For DeepBeat ensembles, the wrapper takes an extra `noise_samples:`
argument; see
[`deepbeat_alexnet.yaml`](https://gitlab.com/qumphy/qumphy-software/-/blob/main/app/configs/D2paper/deepbeat_alexnet.yaml).

## Uncertainty-quantification variants

Three approaches are represented in `D2paper/`, and each picks a
different combination of network + loss:

### 1. Deep ensemble + Gaussian NLL (default)

- Network: `qumphy.models.alexnet.AlexNet1D` or
  `qumphy.models.xresnet1d.XResNet1d50`
- Loss: `qumphy.models.pulsedb.PulseDBGaussianLoss(num_distributions: 2)`
  → predicts `mu` and `sigma`; combined with `ensemble.size: 5` gives a deep
  ensemble.
- Output size: `2 × num_distributions = 4`.

Example: [`calib_alexnet.yaml`](https://gitlab.com/qumphy/qumphy-software/-/blob/main/app/configs/D2paper/calib_alexnet.yaml).

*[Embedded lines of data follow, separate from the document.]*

-- ==== Sys2Proof/Laws/PerInstr.lean ====
section
/-! SUPPORT. One lemma for each constructor: the word the encoder writes lies in the row of the opcode table
that the constructor stands for. -/

namespace Sys2Proof.Laws

/-- The word of `i` lies in its row: the masked bits are the row's pattern. -/
def EncodeInRow.Statement (i : Instr) : Prop := i.row.covers (encode i) = true

/-- A request lies in a row that fixes the function code. -/
theorem covers_fn (fn : BitVec 5) (a b c : Byte) :
    Row.covers (.fn29 (Decode.mkReq fn 0#8 0#8 0#8) 0x1F000000) (.req (Decode.mkReq fn a b c)) = true := by
  simp only [Row.covers, beq_iff_eq]
  refine BitVec.eq_of_getLsbD_eq fun i hi => ?_
  simp only [BitVec.getLsbD_and, getLsbD_mkReq]
  interval_cases i <;> simp

/-- A request lies in a row that fixes the function code and the address. -/
theorem covers_fn_addr (fn : BitVec 5) (a b c : Byte) :
    Row.covers (.fn29 (Decode.mkReq fn (a &&& 0x7F) 0#8 0#8) 0x1F7F0000) (.req (Decode.mkReq fn a b c)) = true := by
  simp only [Row.covers, beq_iff_eq]
  refine BitVec.eq_of_getLsbD_eq fun i hi => ?_
  simp only [BitVec.getLsbD_and, getLsbD_mkReq]
  interval_cases i <;> simp

/-- A frame lies in the row that fixes its command byte. -/
theorem covers_cmd (cmd data check : Byte) :
    Row.covers (.frame24 (Decode.mkFrame cmd 0#8 0#8) 0xFF0000) (.wire (Decode.mkFrame cmd data check)) = true := by
  simp only [Row.covers, beq_iff_eq]
  refine BitVec.eq_of_getLsbD_eq fun i hi => ?_
  simp only [BitVec.getLsbD_and, getLsbD_mkFrame]
  interval_cases i <;> simp

theorem EncodeInRow.pecSeed : EncodeInRow.Statement .pecSeed := covers_fn _ _ _ _
theorem EncodeInRow.pecBit (din : Bool) : EncodeInRow.Statement (.pecBit din) := covers_fn _ _ _ _
theorem EncodeInRow.pecByte (byte : Byte) : EncodeInRow.Statement (.pecByte byte) := covers_fn _ _ _ _
theorem EncodeInRow.pecTbl (index : Byte) : EncodeInRow.Statement (.pecTbl index) := covers_fn _ _ _ _
theorem EncodeInRow.pecCalc (cmd data : Byte) : EncodeInRow.Statement (.pecCalc cmd data) := covers_fn _ _ _ _
theorem EncodeInRow.cmdPack (addr : Addr) (dir : Bool) : EncodeInRow.Statement (.cmdPack addr dir) := covers_fn _ _ _ _
theorem EncodeInRow.cmdUnpack (cmd : Byte) : EncodeInRow.Statement (.cmdUnpack cmd) := covers_fn _ _ _ _
theorem EncodeInRow.frameWr (addr : Addr) (data : Byte) : EncodeInRow.Statement (.frameWr addr data) := covers_fn _ _ _ _
theorem EncodeInRow.frameRdcmd (addr : Addr) : EncodeInRow.Statement (.frameRdcmd addr) := covers_fn _ _ _ _
theorem EncodeInRow.frameChk (addr : Addr) (dataRx checkRx : Byte) : EncodeInRow.Statement (.frameChk addr dataRx checkRx) := covers_fn _ _ _ _
theorem EncodeInRow.write (addr : Addr) (data : Byte) : EncodeInRow.Statement (.write addr data) := covers_fn _ _ _ _
theorem EncodeInRow.read (addr : Addr) : EncodeInRow.Statement (.read addr) := covers_fn _ _ _ _
theorem EncodeInRow.sm7Dec (byte : Byte) : EncodeInRow.Statement (.sm7Dec byte) := covers_fn _ _ _ _
theorem EncodeInRow.sm7Enc (val : Byte) : EncodeInRow.Statement (.sm7Enc val) := covers_fn _ _ _ _
theorem EncodeInRow.b5Dec (byte : Byte) : EncodeInRow.Statement (.b5Dec byte) := covers_fn _ _ _ _
theorem EncodeInRow.b5Enc (val : Byte) : EncodeInRow.Statement (.b5Enc val) := covers_fn _ _ _ _
theorem EncodeInRow.rawDec (byte : Byte) : EncodeInRow.Statement (.rawDec byte) := covers_fn _ _ _ _
theorem EncodeInRow.rawEnc (byte : Byte) : EncodeInRow.Statement (.rawEnc byte) := covers_fn _ _ _ _
theorem EncodeInRow.flgFault (byte : Byte) : EncodeInRow.Statement (.flgFault byte) := covers_fn _ _ _ _
theorem EncodeInRow.flgOc (byte : Byte) : EncodeInRow.Statement (.flgOc byte) := covers_fn _ _ _ _
theorem EncodeInRow.flgNoc (byte : Byte) : EncodeInRow.Statement (.flgNoc byte) := covers_fn _ _ _ _
theorem EncodeInRow.flgStatus (byte : Byte) : EncodeInRow.Statement (.flgStatus byte) := covers_fn _ _ _ _
theorem EncodeInRow.flgConfig1 (byte : Byte) : EncodeInRow.Statement (.flgConfig1 byte) := covers_fn _ _ _ _
theorem EncodeInRow.flgConfig2 (byte : Byte) : EncodeInRow.Statement (.flgConfig2 byte) := covers_fn _ _ _ _
theorem EncodeInRow.get (addr : Addr) : EncodeInRow.Statement (.get addr) := covers_fn _ _ _ _
theorem EncodeInRow.set (addr : Addr) (val : Byte) : EncodeInRow.Statement (.set addr val) := covers_fn _ _ _ _
theorem EncodeInRow.getMfrFault : EncodeInRow.Statement .getMfrFault := covers_fn_addr _ _ _ _
theorem EncodeInRow.getMfrOcFault : EncodeInRow.Statement .getMfrOcFault := covers_fn_addr _ _ _ _
theorem EncodeInRow.getMfrNocFault : EncodeInRow.Statement .getMfrNocFault := covers_fn_addr _ _ _ _
theorem EncodeInRow.getMfrStatus : EncodeInRow.Statement .getMfrStatus := covers_fn_addr _ _ _ _
theorem EncodeInRow.getMfrConfig1 : EncodeInRow.Statement .getMfrConfig1 := covers_fn_addr _ _ _ _
theorem EncodeInRow.getMfrConfig2 : EncodeInRow.Statement .getMfrConfig2 := covers_fn_addr _ _ _ _
theorem EncodeInRow.getMfrChipCtrl : EncodeInRow.Statement .getMfrChipCtrl := covers_fn_addr _ _ _ _
theorem EncodeInRow.getIdacVlow : EncodeInRow.Statement .getIdacVlow := covers_fn_addr _ _ _ _
theorem EncodeInRow.getIdacVhigh : EncodeInRow.Statement .getIdacVhigh := covers_fn_addr _ _ _ _
theorem EncodeInRow.getIdacSetcur : EncodeInRow.Statement .getIdacSetcur := covers_fn_addr _ _ _ _
theorem EncodeInRow.getMfrSsfm : EncodeInRow.Statement .getMfrSsfm := covers_fn_addr _ _ _ _
theorem EncodeInRow.setMfrChipCtrl (val : Byte) : EncodeInRow.Statement (.setMfrChipCtrl val) := covers_fn_addr _ _ _ _
theorem EncodeInRow.setIdacVlow (val : Byte) : EncodeInRow.Statement (.setIdacVlow val) := covers_fn_addr _ _ _ _
theorem EncodeInRow.setIdacVhigh (val : Byte) : EncodeInRow.Statement (.setIdacVhigh val) := covers_fn_addr _ _ _ _
theorem EncodeInRow.setIdacSetcur (val : Byte) : EncodeInRow.Statement (.setIdacSetcur val) := covers_fn_addr _ _ _ _
theorem EncodeInRow.setMfrSsfm (val : Byte) : EncodeInRow.Statement (.setMfrSsfm val) := covers_fn_addr _ _ _ _
theorem EncodeInRow.rd24MfrFault (data check : Byte) : EncodeInRow.Statement (.rd24MfrFault data check) := covers_cmd _ _ _
theorem EncodeInRow.rd24MfrOcFault (data check : Byte) : EncodeInRow.Statement (.rd24MfrOcFault data check) := covers_cmd _ _ _
theorem EncodeInRow.rd24MfrNocFault (data check : Byte) : EncodeInRow.Statement (.rd24MfrNocFault data check) := covers_cmd _ _ _
theorem EncodeInRow.rd24MfrStatus (data check : Byte) : EncodeInRow.Statement (.rd24MfrStatus data check) := covers_cmd _ _ _
theorem EncodeInRow.rd24MfrConfig1 (data check : Byte) : EncodeInRow.Statement (.rd24MfrConfig1 data check) := covers_cmd _ _ _
theorem EncodeInRow.rd24MfrConfig2 (data check : Byte) : EncodeInRow.Statement (.rd24MfrConfig2 data check) := covers_cmd _ _ _
theorem EncodeInRow.rd24MfrChipCtrl (data check : Byte) : EncodeInRow.Statement (.rd24MfrChipCtrl data check) := covers_cmd _ _ _
theorem EncodeInRow.rd24IdacVlow (data check : Byte) : EncodeInRow.Statement (.rd24IdacVlow data check) := covers_cmd _ _ _
theorem EncodeInRow.rd24IdacVhigh (data check : Byte) : EncodeInRow.Statement (.rd24IdacVhigh data check) := covers_cmd _ _ _
theorem EncodeInRow.rd24IdacSetcur (data check : Byte) : EncodeInRow.Statement (.rd24IdacSetcur data check) := covers_cmd _ _ _
theorem EncodeInRow.rd24MfrSsfm (data check : Byte) : EncodeInRow.Statement (.rd24MfrSsfm data check) := covers_cmd _ _ _
theorem EncodeInRow.wr24MfrChipCtrl (data check : Byte) : EncodeInRow.Statement (.wr24MfrChipCtrl data check) := covers_cmd _ _ _
theorem EncodeInRow.wr24IdacVlow (data check : Byte) : EncodeInRow.Statement (.wr24IdacVlow data check) := covers_cmd _ _ _
theorem EncodeInRow.wr24IdacVhigh (data check : Byte) : EncodeInRow.Statement (.wr24IdacVhigh data check) := covers_cmd _ _ _
theorem EncodeInRow.wr24IdacSetcur (data check : Byte) : EncodeInRow.Statement (.wr24IdacSetcur data check) := covers_cmd _ _ _
theorem EncodeInRow.wr24MfrSsfm (data check : Byte) : EncodeInRow.Statement (.wr24MfrSsfm data check) := covers_cmd _ _ _

end Sys2Proof.Laws
end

### 2. Monte-Carlo dropout (MCD)

- Module: `qumphy.models.pulsedb.PulseDBModule_MCD` with
  `MCD_samples: 50` (number of stochastic forward passes at inference).
- Network: the `_MCD` variant (e.g. `AlexNet1D_MCD`) with
  `dropout_rate: 0.05` and `mcdropout: True`.
- Logging callback: `qumphy.callbacks.pulsedb.PulseDBLogging_MCD`.
- No `ensemble:` block — uncertainty comes from dropout sampling.

Example: [`calib_alexnet_MCD.yaml`](https://gitlab.com/qumphy/qumphy-software/-/blob/main/app/configs/D2paper/calib_alexnet_MCD.yaml).

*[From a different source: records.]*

-- ==== Sys2Proof/Tests/Slice0.lean ====
section
/-! SUPPORT. The author's tests. Expected values are those of spec/95_test_vectors.md or are written out from
the encodings of spec/30_encoding.md and the rules cited; none is the model's own answer. At the end, for every
statement of Certificates/Slice0/Obligations.lean that has a hypothesis, a concrete case that meets it. -/

namespace Sys2Proof.Tests

open Sys2Proof Sys2Proof.Machine

/-! ### Helpers -/

/-- The next state, if there is one. -/
def nextOf (o : Host.Outcome State Fault Refusal) : Option State :=
  match o with
  | .next t => some t
  | _ => none

/-- The reset state with a register `PEC` and the oracle's next answers. -/
def base (pec : Byte) (script : List Byte) : State := { State.reset with pec := pec, script := script }

/-- The reset state with the reference device attached, holding `mem`. -/
def withDevice (mem : Memory) : State := { State.reset with attached := .reference, dev := ⟨mem, []⟩ }

/-- The response to one request word, with the oracle answering `script`. -/
def reply (script : List Byte) (w : Nat) : Option (BitVec 24 × Bool × Bool) :=
  (nextOf (step ((base 0x41 script).withFetchWord 32 w))).map fun t => (t.resp.y, t.resp.flag, t.resp.refused)

/-- The response to one wire frame. -/
def replyFrame (w : Nat) : Option (BitVec 24 × Bool × Bool) :=
  (nextOf (step ((base 0x41 []).withFetchWord 24 w))).map fun t => (t.resp.y, t.resp.flag, t.resp.refused)

/-- The result proper of one request word. -/
def resultOf (script : List Byte) (w : Nat) : Option Decoded :=
  (nextOf (step ((base 0x41 script).withFetchWord 32 w))).map fun t => t.resp.decoded

/-- The history one request word leaves. -/
def eventsOf (script : List Byte) (w : Nat) : Option (List Event) :=
  (nextOf (step ((base 0x41 script).withFetchWord 32 w))).map fun t => t.hist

### 3. Quantile / pinball loss

- Loss: `qumphy.models.utils.pinballloss.PinballLoss`
- Loss args: `quantiles: [0.0228, 0.1587, 0.5, 0.8413, 0.9772]` and
  `num_targets: 2`.
- Network output size = `len(quantiles) * num_targets` (here, `10`).
- Logging callback: `qumphy.callbacks.pulsedb.PulseDBLogging_Pinballloss`.
- No `ensemble:` block — a single model emits the full quantile vector.

Example: [`calib_alexnet_pinball.yaml`](https://gitlab.com/qumphy/qumphy-software/-/blob/main/app/configs/D2paper/calib_alexnet_pinball.yaml).

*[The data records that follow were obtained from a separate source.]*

-- ==== Sys2Proof/Machine/State.lean ====
section
/-! DEFINITION. The state of the block as plain data, with the value of every field at reset: the value
in the Reset column of the spec's tables (R17: after cold reset) where it has one, else the value that the
assumption log names. -/

namespace Sys2Proof.Machine

/-! ### Power, pins and clocks -/

/-- The grades (R4). -/
inductive Grade where
  | fx1224 | fx1216 | fx1208c
  deriving DecidableEq, Repr

/-- The power state of the module (R34, R58, R35): unpowered, starting between PWR_EN and PWR_GOOD,
running, in a safe shutdown, or tripped. -/
inductive Power where
  | off | starting | on | shutdown | tripped
  deriving DecidableEq, Repr

/-- How far a switch to the oscillator has gone (R66). -/
inductive SwitchPhase where
  | none | ramping | relocked
  deriving DecidableEq, Repr

/-- The pins the module samples or drives (R28 to R37).
DESIGN CHOICE, unsafe (assumption 5). -/
structure Pins where
  /-- The supply voltage in mV. -/
  vin : Nat := 60000
  pwrEn : Bool := true
  pwrGood : Bool := false
  /-- PERST_A_N and PERST_B_N are high. -/
  perstA : Bool := false
  perstB : Bool := false
  freezeN : Bool := true
  /-- ALERT_N is asserted (low). -/
  alert : Bool := false
  /-- THERMTRIP_N is asserted (low). -/
  thermtrip : Bool := false
  moduleId : BitVec 3 := 0
  /-- REFCLK_A and REFCLK_B are driven (R32). -/
  refclkA : Bool := true
  refclkB : Bool := true
  /-- TRST_N is high: low, as an open pin is, it keeps the test access port in reset (R28, R29). -/
  trstN : Bool := false
  /-- The power state. -/
  power : Power := .starting
  /-- Event codes that the management controller has not read yet (R37). -/
  mctp : List Nat := []
  deriving DecidableEq, Repr

/-- The operating point of one mill (R51, R52, R71). `capK`, `capDuty`, `thermK` are what each cause
asks for; the point applied is the highest divider and the lowest duty of them. -/
structure Mill where
  /-- Current divider (R71). -/
  divK : Nat := 32
  /-- Core rail in mV (R51). -/
  rail : Nat := 650
  /-- The firmware cap's divider and duty count (R54). -/
  capK : Nat := 16
  capDuty : Nat := 16
  /-- The duty of the cap's point, taken once its divider is reached (R54, R55). -/
  goal : Nat := 16
  /-- DIV_K when the switch of source under way began (R52). -/
  before : Nat := 32
  /-- The thermal throttle's divider (R62). -/
  thermK : Nat := 16
  /-- The hardware limiter holds the duty at 8 (R54). -/
  limiter : Bool := false
  /-- The die is at or above its limit: duty 4 (R62). -/
  thermLimit : Bool := false
  /-- The last reading of the die in degrees (R62). -/
  temp : Nat := 0
  /-- The die's or an owned stack's reading is at or above onset. -/
  hot : Bool := false
  /-- The SRAM has reported ready, so the mill ramps to 16 (R71). -/
  ramped : Bool := false
  /-- The mill has run below nominal in the sheet under way (R479). -/
  slow : Bool := false
  deriving DecidableEq, Repr

/-- One HBM stack (R354 to R363).
DESIGN CHOICE, unsafe (assumption 8). -/
structure Stack where
  /-- STATE of HBM_STACK: 0 training or filling, 1 in use, 2 self-refresh, 3 retired (R363). -/
  st : Nat := 0
  /-- Retired pseudo-channels, by their number in the stack. -/
  retired : List Nat := []
  /-- The pseudo-channel being retrained, and those whose retraining waits (R356, R364). -/
  retraining : Option Nat := none
  due : List Nat := []
  /-- The temperature at the last training of the stack, and at the last retraining of each pseudo-channel since (R356). -/
  trainedAt : Option Nat := none
  trainTemp : Tbl Nat := []
  /-- Pseudo-channels being migrated, the running one first, with the bytes that its engine has copied (R358). -/
  migrating : List (Nat × Nat) := []
  /-- Pseudo-channels that a training failure retired: they are migrated at half the rate (R358). -/
  slowCopy : List Nat := []
  /-- Granules of migrating pseudo-channels that are migrated, since they were written: pseudo-channel × 2^22 + granule (R358). -/
  moved : List Nat := []
  /-- A reset is filling the whole stack (R360, R363). -/
  filling : Bool := false
  /-- Spare data lanes switched in, by pseudo-channel, and spare command/address lanes, by channel (R347, R354). -/
  dataSpares : Tbl Nat := []
  cmdSpares : Tbl Nat := []
  temp : Nat := 0
  rate : Nat := 0
  /-- The divider of the stack's controller and physical layer, in sixteenths of nominal (R52, R63). -/
  div : Nat := 16
  /-- Row activations of the thermal limit and of the cap, in percent (R54, R62). -/
  actTherm : Nat := 100
  actCap : Nat := 100
  refreshDoubled : Bool := false
  deriving DecidableEq, Repr

/-- Power, cap and clock state of the module.
DESIGN CHOICE, unsafe (assumption 5); DESIGN CHOICE, unsafe (assumption 137). -/
structure Clk where
  source : Source := .crystal
  crystalOk : Bool := true
  /-- SYSREF is qualified; it is used when SYSREF_CFG bit 0 is set (R69). -/
  sysrefQualified : Bool := false
  sysrefUse : Bool := false
  /-- The crystal or SYSREF has stopped: no edge came for 200 ns (R65, R74). -/
  crystalStopped : Bool := false
  sysrefStopped : Bool := false
  switching : SwitchPhase := .none
  /-- A warm reset waits for the end of the switch (R87). -/
  warmWaits : Bool := false
  /-- Dividers of the hub and the fabric in sixteenths of nominal (R52, R63). -/
  hub : Nat := 16
  fabric : Nat := 16
  hubTherm : Nat := 16
  hubTemp : Nat := 0
  hubHot : Bool := false
  /-- The integrator cap as set, and the lowering by input voltage and by the regulators (R53, R57, R62). -/
  integratorCap : Nat := 1000
  vinCap : Nat := 1000
  regCap : Nat := 1000
  regHot : Bool := false
  adminCap : Nat := 1000
  /-- A requested administrative cap takes effect at the next firmware cap evaluation (R366). -/
  adminCapNext : Nat := 1000
  /-- The floor's HBM activation limit of the cap (R54). -/
  inputPower : Nat := 0
  /-- VIN in mV as the telemetry block has sampled it (R72). -/
  vinSample : Nat := 0
  vinLow : Bool := false
  /-- SYSREF stabilisation delay in half milliseconds (R69). -/
  sysrefDelay : Nat := 20
  deriving DecidableEq, Repr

When you change loss family, **three things must agree**: the loss
class, the network's `output_size`, and the logging callback under the
trainer. Mismatches surface as cryptic shape errors at the first
training step.

## Common edits

| Goal | Change |
|---|---|
| Try a quick run | Set `trainer.init_args.fast_dev_run: True` |
| Use a different network | Swap the `keyword: net` entry's `class_path` and `init_args` (mind `input_size` / `output_size`) |
| Use a different dataset split | Change `data.init_args.dataset` (`calib`, `calibfree`, `mini`, `set_revised`, …) |
| Disable W&B | Remove the `WandbLogger` entry or set `offline: True` |
| Stop earlier / later | Adjust the `EarlyStopping` `patience` and / or `Trainer.max_epochs` |
| Train a single model instead of an ensemble | Delete the `ensemble:` block |
| Resume from a checkpoint | Set `ckpt_path:` (string for single model, list of strings for an ensemble) |
| Reproducibility | Add `seed_everything: 42` (or any int) at the top level |

## CLI parameter overrides

`train.py` accepts `-p key.subkey:value` to overlay values onto the
loaded config without editing the YAML. The same syntax can be passed
multiple times:

```sh
python app/train.py --config app/configs/D2paper/calib_alexnet.yaml \
    -p trainer.init_args.max_epochs:5 \
    -p data.init_args.batch_size:16
```

Unknown `--key:value` flags are also accepted (see
{py:func}`qumphy.misc.misc.train_argument_parser`). This is the same
mechanism the W&B sweep agent uses.

## Validating a config before a long run

The fastest sanity check is a single-batch fit:

```yaml
trainer:
  init_args:
    fast_dev_run: True
```

…or override from the CLI:

```sh
python app/train.py --config <file> -p trainer.init_args.fast_dev_run:True
```

If you use the GUI ({doc}`usage`), the **Config (editable)** tab lets
you toggle that flag and hit Run without modifying the on-disk file.

## Where to put your own configs

`app/configs/` is part of the repository, and most subdirectories
(`D1paper/`, `D2paper/`, …) are version-controlled curated sets.
For ad-hoc experiments use
[`app/configs/personal_configs/`](https://gitlab.com/qumphy/qumphy-software/-/tree/main/app/configs/personal_configs)
or
[`app/configs/working_configs/`](https://gitlab.com/qumphy/qumphy-software/-/tree/main/app/configs/working_configs),
which are ignored by git via `app/configs/.gitignore`.